Not my work, but the author of this reached out to me and I would like to raise awareness of this: GitHub - machinefi/trio-core: Real-time vision intelligence engine for Apple Silicon. YOLO counting + VLM scene understanding + auto-calibration. REST API in one command. · GitHub
The pain point: a frustration with HA camera automations is that you can trigger on “person detected” but you can’t trigger on what that person is actually doing. The current workaround is Frigate plus GenAI through Ollama, but that takes 5 to 10 seconds per frame on a snapshot, not the live stream. That’s too slow for automations like “if someone is at the door with a package, unlock the locker” or “if the garage door is open after 10pm, send me an alert.”
Trio Core runs VLM on live camera feeds at 279ms per frame, fully local on Apple Silicon.
- Plain English conditions.

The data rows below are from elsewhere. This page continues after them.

-- ==== Sys2Proof/Machine/Tiles.lean ====
section
/-! DEFINITION. The commands of the tile-state map, sealer and scrubber (R275 to R287, R293 to R299) and the ADM probe
(R74). -/

namespace Sys2Proof.Machine

/-- SEAL_DELAY in frames (R298). -/
def State.sealDelay (s : State) (k : Nat) : Nat := max 16 (s.scbFld k F.SCB_SEAL_SEAL_DELAY)

/-- FORCE_LIMIT in frames (R281, R298). -/
def State.forceLimit (s : State) (k : Nat) : Nat := 1024 * max 1 (s.scbFld k F.SCB_SEAL_FORCE_LIMIT)

/-- Background work runs on stack k (R48, R461). -/
def State.background (s : State) (k : Nat) : Bool := decide (k < s.n) && s.serving && !s.unreach k

/-- Background work on a tile's pseudo-channel may run: it serves, so that no pause holds it (R254). -/
def State.tileServes (s : State) (k t : Nat) : Bool := s.background k && s.chanServes k (tileCh t) (tilePc t % 2)

/-- Work of the scrub-and-sealing share on a tile may run: all earlier work of the share has had its slots (R48, R49, R282). -/
def State.tileShare (s : State) (k t : Nat) : Bool := s.tileServes k t && s.windowFree k (tileCh t) (tilePc t % 2) 4

/-- Open-list entries due for a forced seal on the tile's pseudo-channel. -/
def forcedDue (s : State) (k t : Nat) : List OpenEnt :=
  (s.stk k).openList.filter (fun e => tilePc e.tile == tilePc t && decide (s.forceLimit k ≤ s.now k - e.since))

/-- Entries eligible for a normal seal on the tile's pseudo-channel. -/
def normalDue (s : State) (k t : Nat) : List OpenEnt :=
  (s.stk k).openList.filter (fun e => tilePc e.tile == tilePc t && decide (s.sealDelay k ≤ s.now k - e.last))

/-- A seal runs on the tile's pseudo-channel. -/
def sealBusy (s : State) (k t : Nat) : Bool := (s.stk k).seals.any (fun e => tilePc e.tile == tilePc t)

/-- A normal seal starts: the tile is eligible, no forced seal is due, and no eligible tile was written longer ago
(R281). -/
def execSeal (k tile : Nat) (s : State) : Out :=
  .next (match (normalDue s k tile).find? (fun e => e.tile == tile) with
    | some e =>
      if s.tileServes k tile && !sealBusy s k tile && (forcedDue s k tile).isEmpty &&
         (normalDue s k tile).all (fun d => decide (e.last ≤ d.last)) then
        s.modStk k (fun x => { x with seals := x.seals ++ [{ tile := tile, forced := false }] })
      else s
    | none => s)

/-- A forced seal starts: due, oldest OPEN_SINCE first; it takes over a normal seal of its pseudo-channel (R281, R284). -/
def execForcedSeal (k tile : Nat) (s : State) : Out :=
  .next (match (forcedDue s k tile).find? (fun e => e.tile == tile) with
    | some e =>
      if s.tileServes k tile && !(s.stk k).seals.any (fun d => tilePc d.tile == tilePc tile && d.forced) &&
         (forcedDue s k tile).all (fun d => decide (e.since ≤ d.since)) then
        s.modStk k (fun x => { x with
          seals := x.seals.filter (fun d => tilePc d.tile != tilePc tile) ++ [{ tile := tile, forced := true }] })
      else s
    | none => s)

/-- A word of a tile as the sealer reads it: a resident sector, else the dies (R212, R282); a poisoned word enters the
page code as marker data (R272). -/
def sealWord (acc : List Word × State) (k : Nat) (l : Loc) : List Word × State :=
  match (acc.2.stk k).sectorAt l with
  | some (v, p) => (acc.1 ++ [if p then markerData else v], acc.2)
  | none =>
    let r := fetch acc.2 k l Who.sealer
    (acc.1 ++ [if r.1.2 then markerData else r.1.1], r.2)

/-- Dirty data lines of a tile. -/
def tileLines (s : State) (k t : Nat) : List Line :=
  (s.stk k).lines.filter (fun y => (y.loc k 0).tile == t && !y.parity)

/-- The parity line of a tile, present: allocated by the sealer if it is absent; none while no way is eligible (R216). -/
def ensureParity (s : State) (k t : Nat) : Option State :=
  let l := s.parLineLoc k t
  if ((s.stk k).line l true).isSome then some s else alloc s k l true false Who.sealer

/-- The steps of a seal (R282): read, write back, parity, SEALED. -/
def sealTile (s : State) (k t : Nat) (forced : Bool) : State :=
  let l := s.parLineLoc k t
  let unusable := ((s.stk k).ch l.ch).viUnusable
  match (if unusable then some s else ensureParity s k t) with
  | none => s
  | some s0 =>
    let rd := (s0.tileLocs k t).foldl (fun acc l => sealWord acc k l) ([], s0)
    let s1 := (tileLines rd.2 k t).foldl (fun s y => writeBack s k y Who.sealer) rd.2
    let ps := pageParity rd.1
    let s2 := if unusable then
        ((s1.parLocs k t).zip ps).foldl (fun s lp => charge1 (s.putDie k lp.1 lp.2 false) k lp.1 Who.sealer true) s1
      else (ps.zipIdx).foldl (fun s pj => s.modLine k l true (fun y => y.put pj.2 pj.1 false true)) s1
    let s3 := (s2.modLine k l true (fun y => { y with pin := false })).setTile k t .sealed
    let s4 := (unlist s3 k t).modStk k (fun x => { x with seals := x.seals.filter (fun e => e.tile != t) })
    let s5 := s4.count k .scb 0 3 1
    if forced then s5.count k .scb 0 5 1 else s5

/-- A seal completes (R282): its slots come from the share, and what does not fit the frame waits for the next (R49). -/
def execSealComplete (k tile : Nat) (s : State) : Out :=
  .next (match (s.stk k).seals.find? (fun e => e.tile == tile) with
    | some e => if s.tileShare k tile && (s.stk k).tileSt tile == .opened then sealTile s k tile e.forced else s
    | none => s)

/-- Index of a tile in its channel's bank: pseudo-channel, bank group, SID, row, row fastest, over the SIDs of the part
(R280, R286). -/
def sweepIndex (sids t : Nat) : Nat :=
  let r := t / 32768
  (((r / 16) % 2 * 4 + (r / 4) % 4) * sids + r % 4) * 32768 + t % 32768

/-- One frame of a sweep: 1,024 tiles of every channel's bank (R286). -/
def execOpenListSweep (k : Nat) (s : State) : Out :=
  .next (let x := s.stk k
    if !x.overflow || !s.background k then s else
    let sids := s.part.sids
    let lo := x.sweepPos
    let found := (x.tiles.filter (fun e => e.2 == .opened && decide (lo ≤ sweepIndex sids e.1) &&
        decide (sweepIndex sids e.1 < lo + 1024) && !x.openList.any (fun o => o.tile == e.1))).map (·.1)
    let list := found.foldl (fun l t =>
      if (l.filter (fun e => tileCh e.tile == tileCh t)).length < 1024 then l ++ [{ tile := t, since := x.tm.ticks, last := x.tm.ticks }]
      else l) x.openList
    let dirty := x.sweepDirty || !found.isEmpty
    let last := decide (2 * 4 * sids * 32768 ≤ lo + 1024)
    s.modStk k (fun x => { x with
      openList := list, sweepPos := if last then 0 else lo + 1024, sweepDirty := if last then false else dirty,
      overflow := if last && !dirty then false else x.overflow }))

/-- Scrub's page check of a SEALED tile (R287). -/
def pageCheck (s : State) (k t : Nat) : State :=
  let locs := s.parLocs k t ++ s.tileLocs k t
  let vals := (locs.zipIdx).map (fun lj =>
    match (rebuildSource s k t lj.2 lj.1).getD (decodeWord (s.dieBytes k lj.1)) with
      | .clean v => v | .corrected v _ => v | _ => markerData)
  if pageClean (vals.drop 8) (vals.take 8) then s else
  match pageDecode (vals.drop 8) (vals.take 8) [] 4 with
  | some (ws, ps) =>
    let new := ps ++ ws
    let s1 := (locs.zipIdx).foldl (fun s lj =>
      if new.getD lj.2 0 = vals.getD lj.2 0 then s
      else charge1 (s.putDie k lj.1 (new.getD lj.2 0) false) k lj.1 Who.sealer true) s
    s1.report k K.SCB_PAGE_MISMATCH 0 0 (s.tileBase k t)
  | none => (turnOpen s k t Who.sealer).report k K.SCB_PAGE_MISMATCH 0 0 (s.tileBase k t)

/-- Tiles that scrub visits (R287). -/
def Stack.live (x : Stack) : List Nat := (x.tiles.filter (fun e => e.2 == .opened || e.2 == .sealed)).map (·.1)

/-- Patrol scrub visits one tile, after the seals of its pseudo-channel: words that are dirty in the slice, parity words included,
are not read from the dies (R212, R270, R287). -/
def execScrubTile (k tile : Nat) (s : State) : Out :=
  .next (if s.scbFld k F.SCB_CTRL_SCRUB_EN == 0 || !s.tileShare k tile || sealBusy s k tile || !(s.stk k).live.contains tile then s
    else
    let words := ((s.parLocs k tile ++ s.tileLocs k tile).zipIdx).filter (fun lj =>
      decide (8 ≤ lj.2) || (s.stk k).tileSt tile == .sealed)
    let s1 := words.foldl (fun s lj =>
      if (rebuildSource s k tile lj.2 lj.1).isSome then s else (fetch s k lj.1 Who.sealer).2) s
    let s2 := if (s1.stk k).tileSt tile = .sealed then pageCheck s1 k tile else s1
    let seen := tile :: (s2.stk k).scrubSeen
    if (s2.stk k).live.all seen.contains then
      ((s2.modStk k (fun x => { x with scrubSeen := [], scrubStart := x.tm.ticks })).count k .scb 0 6 1).event k .scb 0 0
    else s2.modStk k (fun x => { x with scrubSeen := seen }))

/-- A pass that has not finished when its period ends is recorded and continues (R287). -/
def execScrubLate (k : Nat) (s : State) : Out :=
  .next (let x := s.stk k
    let period := unitFrames * max 0x400 (s.scbFld k F.SCB_SCRUB_PERIOD_PERIOD)
    if s.scbFld k F.SCB_CTRL_SCRUB_EN == 1 && decide (period ≤ x.tm.ticks - x.scrubStart) && !x.live.isEmpty then
      (s.modStk k (fun x => { x with scrubStart := x.tm.ticks })).report k K.SCB_SCRUB_LATE 0 0 0
    else s)

/-- Sets one tile RETIRED, counting it (R279, R280). (DEDUCED, notes/assumptions/45.md) -/
def retireTile (s : State) (k t : Nat) : State :=
  if (s.stk k).tileSt t = .retired then s else ((unlist (dropSeal s k t) k t).setTile k t .retired).count k .tsm 0 2 1

/-- A scrub read of the tile-state map SRAM: group g holds tiles 32g to 32g + 31 (R280). -/
def execTsmMapScrub (k group : Nat) (err : Option Bool) (s : State) : Out :=
  .next (if s.scbFld k F.SCB_CTRL_SCRUB_EN == 0 || !s.background k || decide (tilesPerStack ≤ 32 * group) ||
      decide (s.part.sids ≤ (32 * group / 32768) % 4) then s else
    match err with
    | none => s
    | some false => (s.count k .tsm 0 3 1).report k K.TSM_SRAM_CE 0 0 (s.tileBase k (32 * group))
    | some true =>
      ((List.range 32).foldl (fun s i => retireTile s k (32 * group + i)) s).report k K.TSM_SRAM_UE 0 0
        (s.tileBase k (32 * group)))

/-- A deaccession acts on one tile: the state, and whether it changed (R279). RELEASE and REOPEN leave the tiles of an
unusable channel RETIRED (R480). -/
def deaccTile (act k : Nat) (acc : Nat × State) (t : Nat) : Nat × State :=
  let st := (acc.2.stk k).tileSt t
  if act ≠ 0 ∧ ((acc.2.stk k).ch (tileCh t)).unusable then acc else
  match act with
  | 0 => if st = .retired then acc else (acc.1 + 1, dropLines (dropAccs (retireTile acc.2 k t) k t) k t true)
  | 1 => if st = .retired then (acc.1 + 1, dropLines (dropAccs (acc.2.setTile k t .invalid) k t) k t true) else acc
  | _ => if st = .retired then (acc.1 + 1, turnOpen acc.2 k t Who.sealer) else acc

/-- A write of TSM_DEACC_CTRL (R279, R294): its ACTION takes its value; a GO while BUSY or with ACTION 3 is rejected. -/
def writeDeacc (s : State) (k v : Nat) : State :=
  let s0 := s.setFld k 0 F.TSM_DEACC_CTRL_ACTION (bits v 1 0)
  if !bitAt v 31 then s0
  else if s.flag k 0 F.TSM_DEACC_STATUS_BUSY || bits v 1 0 == 3 then s0.setFld k 0 F.TSM_DEACC_STATUS_REJECTED 1
  else
    let base := s.fld k 0 F.TSM_DEACC_BASE_LO_BASE_31_12 + s.fld k 0 F.TSM_DEACC_BASE_HI_BASE_39_32 * 2 ^ 20
      let x := (s0.spanTiles k base (s.fld k 0 F.TSM_DEACC_TILES_TILES)).foldl (deaccTile (bits v 1 0) k) (0, s0)
      x.2.setFlds k 0 [(F.TSM_DEACC_STATUS_BUSY, 1), (F.TSM_DEACC_STATUS_DONE, 0), (F.TSM_DEACC_STATUS_REJECTED, 0),
        (F.TSM_DEACC_STATUS_CHANGED, x.1)]

/-- A deaccession command: a write of TSM_DEACC_CTRL with GO 1 and its ACTION. -/
def deacc (s : State) (k act v : Nat) : State :=
  if s.winOk k && bitAt v 31 && bits v 1 0 == act then writeDeacc s k v else s

/-- RETIRE (R279). -/
def execRetire (_src : Source) (k : Nat) (v : Reg32) (s : State) : Out := .next (deacc s k 0 v.toNat)

/-- RELEASE (R279). -/
def execRelease (_src : Source) (k : Nat) (v : Reg32) (s : State) : Out := .next (deacc s k 1 v.toNat)

/-- REOPEN (R279). -/
def execReopen (_src : Source) (k : Nat) (v : Reg32) (s : State) : Out := .next (deacc s k 2 v.toNat)

/-- A deaccession completes: DONE, and DEACC_DONE pulses (R294). (DEDUCED, notes/assumptions/45.md) -/
def execDeaccDone (k : Nat) (s : State) : Out :=
  .next (if s.flag k 0 F.TSM_DEACC_STATUS_BUSY then
    (s.setFlds k 0 [(F.TSM_DEACC_STATUS_BUSY, 0), (F.TSM_DEACC_STATUS_DONE, 1)]).event k .tsm 0 0 else s)

/-- What TSM_QUERY_RES takes for the offset in the query registers (R293). -/
def tsmLookup (s : State) (k : Nat) : Nat :=
  let o := s.fld k 0 F.TSM_QUERY_LO_BASE_31_12 * 2 ^ 12 + s.fld k 0 F.TSM_QUERY_HI_BASE_39_32 * 2 ^ 32
  let l := s.locOf k o
  if s.backed o && l.stack == k then
    2 ^ 31 + b2n ((s.stk k).openList.any (fun e => e.tile == l.tile)) * 2 ^ 30 +
      (match (s.stk k).tileSt l.tile with | .invalid => 0 | .opened => 1 | .sealed => 2 | .retired => 3)
  else 0

/-- TSM_QUERY_RES: the result of the last write to a query register (R293). -/
def tsmQueryRes (s : State) (k : Nat) : Nat := s.raw k .tsm 0 0x108

/-- A write of TSM_QUERY_LO, or with hi of TSM_QUERY_HI, updates the result (R293). -/
def writeTsmQuery (s : State) (k : Nat) (hi : Bool) (v : Nat) : State :=
  let s1 := if hi then s.setFld k 0 F.TSM_QUERY_HI_BASE_39_32 (bits v 7 0)
    else s.setFld k 0 F.TSM_QUERY_LO_BASE_31_12 (bits v 31 12)
  s1.setRaw k .tsm 0 0x108 (tsmLookup s1 k)

/-- A write of TSM_QUERY_LO or TSM_QUERY_HI (R293). -/
def execTsmQuery (_src : Source) (k : Nat) (hi : Bool) (v : Reg32) (s : State) : Out :=
  .next (if !s.winOk k then s else writeTsmQuery s k hi v.toNat)

/-- A write of an ADM probe register: ADM_PROBE_LO, ADM_PROBE_HI or ADM_PROBE_CTRL (R74). -/
def execAdmProbe (_src : Source) (k off : Nat) (v : Reg32) (s : State) : Out :=
  .next (if !s.winOk k then s
    else if off = 0x200 then s.setFld k 0 F.ADM_PROBE_LO_OFFSET_31_0 v.toNat
    else if off = 0x204 then s.setFld k 0 F.ADM_PROBE_HI_OFFSET_39_32 (bits v.toNat 7 0)
    else if off = 0x208 then s.setFld k 0 F.ADM_PROBE_CTRL_USE_STAGED (bits v.toNat 0 0)
    else s)

/-- ADM_PROBE_RES0 and ADM_PROBE_RES1 (R74). -/
def admProbeRes (s : State) (k : Nat) : Nat × Nat :=
  let o := s.fld k 0 F.ADM_PROBE_LO_OFFSET_31_0 + s.fld k 0 F.ADM_PROBE_HI_OFFSET_39_32 * 2 ^ 32
  let l := decompose (s.masks k (s.flag k 0 F.ADM_PROBE_CTRL_USE_STAGED)) o
  (b2n (s.backed o) * 2 ^ 31 + l.stack * 2 ^ 15 + l.ch * 2 ^ 10 + l.pc * 2 ^ 9 + l.bg * 2 ^ 7 + l.bank * 2 ^ 5 + l.sid * 2 ^ 3,
   l.row * 2 ^ 5 + l.col)

end Sys2Proof.Machine
end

Ask anything about the scene, no model retraining required
- KV cache reuse across video frames giving a 1.71x speedup on sequential frames
- 73% visual token compression with under 1% accuracy loss. This is why it’s fast where Ollama isn’t
- REST API built in. Just run
pip install trio-core[mlx] && trio serveand you get a local API at localhost:8100, ready for HA automations - No Docker, no MQTT, no API keys, no YAML. One pip install and you’re done
The goal is HA automations that understand scenes, not just object labels. Trio Core makes that possible without cloud dependency or multi-second latency.